What to do
Copy nothing from the entries below except the lines from the one containing "rw [if_neg hsame]" through the one containing "rfl⟩ := List.append_of_mem hp", and copy those exactly.

Information supplied

-- ==== Sys2Proof/Proofs/SpiralsMoved.lean ====
section
/-! O28: what a selection record leaves of the other selections: their lists close up and their next pointers with them
(R57, R63). -/

/- One lemma after another, to keep the memory of a compile small. -/
set_option Elab.async false

namespace Sys2Proof.Machine

/-! ### A list that closes up (R57) -/

/-- What a list keeps when the spirals of `l` leave it. -/
def leftOf (l was : List Nat) : List Nat := was.filter fun q => !l.contains q

/-- The next pointer of a list that the spirals of `l` have left. -/
def closedNext (l was : List Nat) (next : Nat) : Nat :=
  if leftOf l was = was then next
  else if next - (was.take next).countP l.contains < (leftOf l was).length then next - (was.take next).countP l.contains
  else 0

theorem contains_cons (p q : Nat) (l : List Nat) : (p :: l).contains q = (q == p || l.contains q) := rfl

theorem contains_cons_of_ne {p q : Nat} (h : q ≠ p) (l : List Nat) : (p :: l).contains q = l.contains q := by
  rw [contains_cons, beq_eq_false_iff_ne.2 h, Bool.false_or]

theorem countP_cons_of_notMem {p : Nat} {c : List Nat} (h : p ∉ c) (l : List Nat) :
    c.countP (p :: l).contains = c.countP l.contains :=
  List.countP_congr fun q hq => by
    have hne : q ≠ p := fun e => h (by rwa [← e])
    rw [contains_cons_of_ne hne]

theorem leftOf_cons (p : Nat) (l was : List Nat) : leftOf (p :: l) was = leftOf l (leftOf [p] was) := by
  unfold leftOf
  rw [List.filter_filter]
  refine List.filter_congr fun q _ => ?_
  rw [contains_cons, contains_cons, List.contains_nil, Bool.or_false, Bool.not_or, Bool.and_comm]

theorem leftOf_self {l was : List Nat} (h : ∀ p ∈ l, p ∉ was) : leftOf l was = was :=
  List.filter_eq_self.2 fun q hq => by
    rw [Bool.not_eq_true', List.contains_eq_mem, decide_eq_false_iff_not]
    exact fun hm => h q hm hq

theorem closedNext_absent {l was : List Nat} (h : ∀ p ∈ l, p ∉ was) (next : Nat) : closedNext l was next = next :=
  if_pos (leftOf_self h)

/-- The spirals that leave a list and those that stay are all of it. -/
theorem leftOf_length (l was : List Nat) : (leftOf l was).length + was.countP l.contains = was.length := by
  have h := List.length_eq_countP_add_countP (p := l.contains) (l := was)
  rw [leftOf, ← List.countP_eq_length_filter, Nat.add_comm]
  simpa only [Bool.decide_eq_true, Bool.not_eq_true, Bool.decide_eq_false] using h.symm

theorem positionOf_some {p j : Nat} {l : List Nat} (h : positionOf p l = some j) :
    ∃ a b, l = a ++ p :: b ∧ a.length = j := by
  induction l generalizing j with
  | nil => exact nomatch h
  | cons q l ih =>
    unfold positionOf at h
    split at h
    next hq => exact ⟨[], l, by rw [hq]; rfl, Option.some.inj h⟩
    next =>
      obtain ⟨k, hk, rfl⟩ := Option.map_eq_some_iff.1 h
      obtain ⟨a, b, hl, ha⟩ := ih hk
      exact ⟨q :: a, b, by rw [hl]; rfl, congrArg (· + 1) ha⟩

section
variable {p : Nat} {a b : List Nat} (ha : p ∉ a) (hb : p ∉ b)
include ha hb

theorem leftOf_split : leftOf [p] (a ++ p :: b) = a ++ b := by
  have hself (l : List Nat) (h : p ∉ l) : leftOf [p] l = l :=
    leftOf_self fun q hq => by rwa [List.mem_singleton.1 hq]
  unfold leftOf at *
  rw [List.filter_append, hself a ha, List.filter_cons_of_neg (by simp), hself b hb]

/-- The spirals before the next pointer that leave the list: `p`, when it stands before it, and those of `l`. -/
theorem countP_split (l : List Nat) (next : Nat) : ((a ++ p :: b).take next).countP (p :: l).contains =
    (if a.length < next then 1 else 0) +
      ((a ++ b).take (if a.length < next then next - 1 else next)).countP l.contains := by
  by_cases hlt : a.length < next
  · obtain ⟨k, rfl⟩ : ∃ k, next = a.length + (k + 1) := ⟨next - a.length - 1, by omega⟩
    rw [if_pos hlt, if_pos hlt, List.take_length_add_append, List.take_succ_cons, List.countP_append,
      List.countP_cons_of_pos (by simp), countP_cons_of_notMem ha,
      countP_cons_of_notMem fun h => hb (List.mem_of_mem_take h), show a.length + (k + 1) - 1 = a.length + k by omega,
      List.take_length_add_append, List.countP_append]
    omega
  · rw [if_neg hlt, if_neg hlt, List.take_append_of_le_length (Nat.not_lt.1 hlt),
      List.take_append_of_le_length (Nat.not_lt.1 hlt), countP_cons_of_notMem fun h => ha (List.mem_of_mem_take h),
      Nat.zero_add]

theorem closedNext_split (l : List Nat) (next : Nat) : closedNext (p :: l) (a ++ p :: b) next =
    closedNext l (a ++ b) (closePointer a.length next (a ++ b).length) := by
  have hleft : leftOf (p :: l) (a ++ p :: b) = leftOf l (a ++ b) := by rw [leftOf_cons, leftOf_split ha hb]
  have hlen := leftOf_length l (a ++ b)
  have hne : leftOf l (a ++ b) ≠ a ++ p :: b := fun h => by
    have := congrArg List.length h
    simp only [List.length_append, List.length_cons] at this hlen
    omega
  have hcount := countP_split ha hb l next
  unfold closedNext closePointer
  rw [hleft, if_neg hne, hcount]
  dsimp only
  generalize hn : (if a.length < next then next - 1 else next) = n
  have hnext : next - ((if a.length < next then 1 else 0) + ((a ++ b).take n).countP l.contains) =
      n - ((a ++ b).take n).countP l.contains := by
    split_ifs at hn ⊢ <;> omega
  rw [hnext]
  by_cases hlt : n < (a ++ b).length
  · rw [if_pos hlt]
    by_cases hsame : leftOf l (a ++ b) = a ++ b
    · have hzero : ((a ++ b).take n).countP l.contains = 0 := by
        have := (List.take_sublist n (a ++ b)).countP_le (p := l.contains)
        rw [hsame] at hlen
        omega
      rw [if_pos hsame, hzero, hsame, Nat.sub_zero, if_pos hlt]
    · rw [if_neg hsame]
  · rw [if_neg hlt, List.take_of_length_le (Nat.not_lt.1 hlt), if_neg (by omega)]
    split_ifs <;> simp

end

/-- Spirals leave a list one after another. -/
theorem closedNext_cons {p : Nat} {was : List Nat} (hnodup : was.Nodup) (l : List Nat) (next : Nat) :
    closedNext (p :: l) was next = closedNext l (leftOf [p] was) (closedNext [p] was next) := by
  by_cases hp : p ∈ was
  · obtain ⟨a, b, rfl⟩ := List.append_of_mem hp
    rw [List.nodup_append] at hnodup
    obtain ⟨-, hpb, hab⟩ := hnodup
    have ha : p ∉ a := fun h => hab p h p (List.mem_cons_self) rfl
    have hb : p ∉ b := (List.nodup_cons.1 hpb).1
    rw [closedNext_split ha hb, closedNext_split ha hb, leftOf_split ha hb,
      closedNext_absent (l := []) (fun _ h => nomatch h)]
  · have hself : leftOf [p] was = was := leftOf_self fun q hq => by rwa [List.mem_singleton.1 hq]
    have hsingle : closedNext [p] was next = next := if_pos hself
    rw [hself, hsingle]
    unfold closedNext
    rw [leftOf_cons, hself, countP_cons_of_notMem fun h => hp (List.mem_of_mem_take h)]

end Sys2Proof.Machine
end

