-- ==== Sys2Proof/Syntax.lean ====
section
/-! DEFINITION. The commands of the block: one constructor of `Instr` for each row of spec/opcode_table.json, in the
table's order. An operand is what comes from outside the device with that event: a frame's bytes, a sample's value, an
index naming the unit concerned, an interval of RIM cycles, an answer of user logic or of the board. -/

namespace Sys2Proof

/-- A unit watched for stillness (R48). -/
inductive StillUnit where
  | engine (e : Nat)
  | pump (p : Nat)
  | bank (b : Nat)
  | tagPool
  | bells
deriving DecidableEq, Repr

/-- Who writes a register: the host through the control port, the supervisor, or the JTAG access path (R123). -/
inductive Source where
  | host
  | supervisor
  | jtag
deriving DecidableEq, Repr

/-- A memory bank under repair: a cistern bank, or a bank of one engine's store (R477). -/
inductive BankId where
  | cistern (b : Nat)
  | store (e b : Nat)
deriving DecidableEq, Repr

/-- What user logic presents at a well port: the data lines, and VALID (R394). -/
structure PortSample where
  data : BitVec 24
  valid : Bool
deriving DecidableEq, Repr

/-- The blocks that came on the two receive lanes of a link port (R428). -/
structure LaneBlocks where
  lane0 : List (BitVec 66)
  lane1 : List (BitVec 66)
deriving DecidableEq, Repr

/-- A HELLO as received, with the frequency offset in ppm and the lane skew in block pairs that the receiver measured
(R443). -/
structure HelloInput where
  bytes : List Byte
  offset : Int
  skew : Nat
deriving DecidableEq, Repr

/-- What a port in training receives: blocks on its lanes, and the HELLO (R443). -/
structure TrainingInput where
  hello : HelloInput
  lanes : LaneBlocks
deriving DecidableEq, Repr

/-- The blocks on which one receive lane loses lock (R444). -/
structure LaneLoss where
  lane : Nat
  blocks : List (BitVec 66)
deriving DecidableEq, Repr

/-- The lines QAGREE and QREFUSE of a walk (R396). -/
structure QuiesceLines where
  agree : Bool
  refuse : Bool
deriving DecidableEq, Repr

/-- The blocks on which a port's receive lanes regain lock (R446). -/
structure Relock where
  port : Nat
  lanes : LaneBlocks
deriving DecidableEq, Repr

/-- One byte read from the boot flash: its address, whether the read was a quad read, and what the flash gave (none: no
answer) (R410). -/
structure FlashRead where
  addr : Nat
  quad : Bool
  byte : Option Byte
deriving DecidableEq, Repr

/-- The board as the device meets it: the straps sampled at start-up (R517), the VDDIO voltages it senses (R393; `true`
3.3 V, `false` 1.8 V, none without supply), a crystal fitted (R540), a link reference connected (R575). -/
structure Straps where
  addr : BitVec 3
  boot : BitVec 2
  tripSafe : Bool
  bankA : Option Bool
  bankB : Option Bool
  bankC : Option Bool
  xtal : Bool
  lnkRef : Bool
deriving DecidableEq, Repr
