-- ==== Sys2Proof/Machine/Pump.lean ====
section
/-! DEFINITION. Pump operations (09, 10): tags, acceptance and validation, the pieces of every operation and what they
move, completion. REMOTE operations move by link frames (Machine/Link*.lean). -/

namespace Sys2Proof.Machine

/-! ## Tags (R229 to R233, R139) -/

/-- Free tags of the pool. -/
def freeTags (s : State) : Nat := 256 - s.ops.length

/-- Pump `p`. -/
def State.pump (s : State) (p : Nat) : Pump := nth s.pumps p Pump.reset

/-- Change pump `p`. -/
def State.modPump (s : State) (p : Nat) (f : Pump → Pump) : State := { s with pumps := modAt s.pumps p f }

/-- Link port `p`. -/
def State.port (s : State) (p : Nat) : Port := nth s.ports p Port.reset

/-- Change link port `p`. -/
def State.modPort (s : State) (p : Nat) (f : Port → Port) : State := { s with ports := modAt s.ports p f }

/-- Pump `p` has an operation in flight (PMP_STATUS.BUSY). -/
def pumpBusy (s : State) (p : Nat) : Bool := s.ops.any (fun o => o.pump == p)

/-- Pump `p` accepts descriptors (R142, R469). -/
def pumpAccepts (s : State) (p : Nat) : Bool :=
  s.bit PMP 0x00 (8 + p) && !(s.pump p).retired &&
    (match (s.pump p).reopening with
     | some n => !s.ops.any (fun o => o.pump == p && decide (o.id < n))
     | none => true)

/-- A stalled issue: TAG_STALLS and its event (R140, R231). -/
def tagStall (s : State) : State := raise evTagStall (bump16 DEV 0x1A 1 s)

/-! ## Completion (R235, R272 to R277, R221) -/

/-- Status codes (R275). -/
abbrev stOk : Nat := 0
abbrev stShort : Nat := 1
abbrev stAlign : Nat := 2
abbrev stFormat : Nat := 3
abbrev stProt : Nat := 4
abbrev stEcc : Nat := 5
abbrev stStill : Nat := 6
abbrev stDisabled : Nat := 7
abbrev stContention : Nat := 8
abbrev stTimeout : Nat := 9
abbrev stLost : Nat := 10
abbrev stRefused : Nat := 11

/-- Blocks of a REMOTE operation not completed. -/
def PumpOp.openBlocks (o : PumpOp) : Nat := (o.blocks.filter (fun b => !b.done && !b.refused)).length
/-- Blocks refused by the peer. -/
def PumpOp.refusedBlocks (o : PumpOp) : Nat := (o.blocks.filter (fun b => b.refused)).length

/-- STATUS and COUNT of an operation (R275, R276). -/
def PumpOp.status (o : PumpOp) : Nat × Nat :=
  if o.fail = stStill then (stStill, 0)
  else if o.fail = stDisabled ∨ o.fail = stFormat ∨ o.fail = stAlign then (o.fail, 0)
  else if o.ecc > 0 then (stEcc, o.ecc)
  else if o.prot > 0 then (stProt, o.prot)
  else if o.refusedBlocks > 0 then (stRefused, o.refusedBlocks)
  else if o.fail = stLost then (stLost, o.openBlocks)
  else if o.fail = stTimeout then (stTimeout, o.openBlocks)
  else if o.defer > 0 then (stContention, o.defer)
  else if o.short > 0 then (stShort, o.short)
  else (stOk, 0)

/-- The completion word (R275). -/
def PumpOp.word32 (o : PumpOp) : Nat :=
  min 0xFFFF o.status.2 * 65536 + min 255 o.drop * 256 + o.status.1

/-- The status is a fault (R235, R275). -/
def faultStatus (st : Nat) : Bool := decide (st ≠ stOk) && decide (st ≠ stShort)

/-- The channel an operation's tick-mode work belongs to. -/
def PumpOp.tickChan (o : PumpOp) : Option Nat :=
  match o.issuer with
  | .engine _ true c => c
  | _ => none

/-- A tick-mode operation (R188). -/
def PumpOp.tickMode (o : PumpOp) : Bool :=
  match o.issuer with
  | .engine _ t _ => t
  | _ => false

/-- The program of channel `c` and tick `no` on engine `e` has met a stall or fault (R203). -/
def unclean (e c no : Nat) (s : State) : State :=
  s.modEng e (fun g =>
    { g with run := g.run.map (fun r => if r.tickNo = no ∧ r.ofChan c = true then { r with clean := false } else r) })

/-- The records of a completed operation's fault status: PUMP_STATUS, engine fault 13, and the tick (R221, R235, R462). -/
def completionFault (o : PumpOp) (s : State) : State :=
  let (st, n) := o.status
  if faultStatus st = false then s
  else
    match o.issuer with
    | .engine e true (some c) =>
      unclean e c o.tickNo (tickFault 2 o.pump c o.tickNo 0 st (min 0xFFFF n) (holdFault e fOperation none s))
    | .engine e _ _ => faultRecord 2 o.pump 0xFF 0 st (min 0xFFFF n) (holdFault e fOperation none s)
    | _ => faultRecord 2 o.pump 0xFF 0 st (min 0xFFFF n) s

/-- Post slot `n` of the supervisor takes its completion word `w` (R527). -/
def slotDone (n w : Nat) (p : Sup) : Sup :=
  { p with slots := modAt p.slots n (fun sl => { sl with completion := w, busy := false }) }

/-- Where the completion word goes: the descriptor of the posting engine, or the post slot (R276, R527). -/
def storeCompletion (o : PumpOp) (s : State) : State :=
  match o.issuer with
  | .engine e _ _ => storePut e (16 * o.lane + 12) (leBytes 4 o.word32) s
  | .supervisor n => { s with sup := slotDone n o.word32 s.sup }
  | .peer _ _ => s

/-- Give back XID `x` of port `p` (R450). -/
def freeXid (p x : Nat) (s : State) : State := s.modPort p (fun q => { q with xids := q.xids.filter (fun y => y ≠ x) })

/-- The XID of a completing REMOTE operation returns, but after a TIMEOUT only with its CDONE (R450). -/
def returnXid (o : PumpOp) (s : State) : State :=
  match o.xid with
  | some x => if o.fail = stTimeout then s else freeXid o.port x s
  | none => s

/-- Complete operation `o` (R272, R277): the completion word, SHORT count, faults, and the tag returns. -/
def completeOp (o : PumpOp) (s : State) : State :=
  let s1 := returnXid o (storeCompletion o { s with ops := s.ops.filter (fun x => x.id ≠ o.id) })
  completionFault o (if o.status.1 = stShort then bump16 PMP 0x04 1 s1 else s1)

/-! ## Acceptance (R234, R257 to R260, R142) -/

/-- Stored width of the well a WINDOW reads; 2 when it names none. -/
def windowWidth (s : State) (d : Desc) : Nat := if d.src.space = .well ∧ d.src.unit < 64 then (s.well d.src.unit).width else 2

/-- Offset of the last sample a WINDOW reads (R266). -/
def windowLast (d : Desc) : Int := sext 32 d.src.base + (d.span : Int) - 1

/-- Sample at offset `f` from reference `r` is not yet captured when the well's count is `n` (R183). -/
def notYet (r n : Nat) (f : Int) : Bool := decide (0 ≤ sext 32 (toU 32 ((r : Int) - 1 + f - n)))

/-- A free-run well read must wait (R185). -/
def mustWait (s : State) (o : PumpOp) (d : Desc) : Bool :=
  decide (d.op = .window) && !o.tickMode && decide (s.fld PMP 0x03 0 16 ≠ 0) &&
    (s.well d.src.unit).enabled && notYet o.refCount (s.well d.src.unit).count (windowLast d)

/-- Update the low-water mark and the engine's PEAK when a tag has been taken (R139, R254). -/
def noteTag (o : PumpOp) (s : State) : State :=
  let m := min (wfld (s.rd DEV 0x19) 0 9) (freeTags s)
  let s1 := s.wr DEV 0x19 (word m)
  match o.issuer with
  | .engine e _ _ => s1.modEng e (fun g => if g.peakOn then { g with peakAcc := max g.peakAcc (heldTags s1 e) } else g)
  | _ => s1

/-- The port a REMOTE operation to chip `peer` travels on (R449). -/
def remotePort (s : State) (peer : Nat) : Option Nat :=
  (List.range s.ports.length).find? (fun p =>
    decide ((s.port p).st = .up ∨ (s.port p).st = .retry) && s.bit (LNK p) 0x04 15 &&
      decide (s.fld (LNK p) 0x04 12 3 = peer))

Final answer
    · rw [if_neg hsame]
  · rw [if_neg hlt, List.take_of_length_le (Nat.not_lt.1 hlt), if_neg (by omega)]
    split_ifs <;> simp

end

/-- Spirals leave a list one after another. -/
theorem closedNext_cons {p : Nat} {was : List Nat} (hnodup : was.Nodup) (l : List Nat) (next : Nat) :
    closedNext (p :: l) was next = closedNext l (leftOf [p] was) (closedNext [p] was next) := by
  by_cases hp : p ∈ was
  · obtain ⟨a, b, rfl⟩ := List.append_of_mem hp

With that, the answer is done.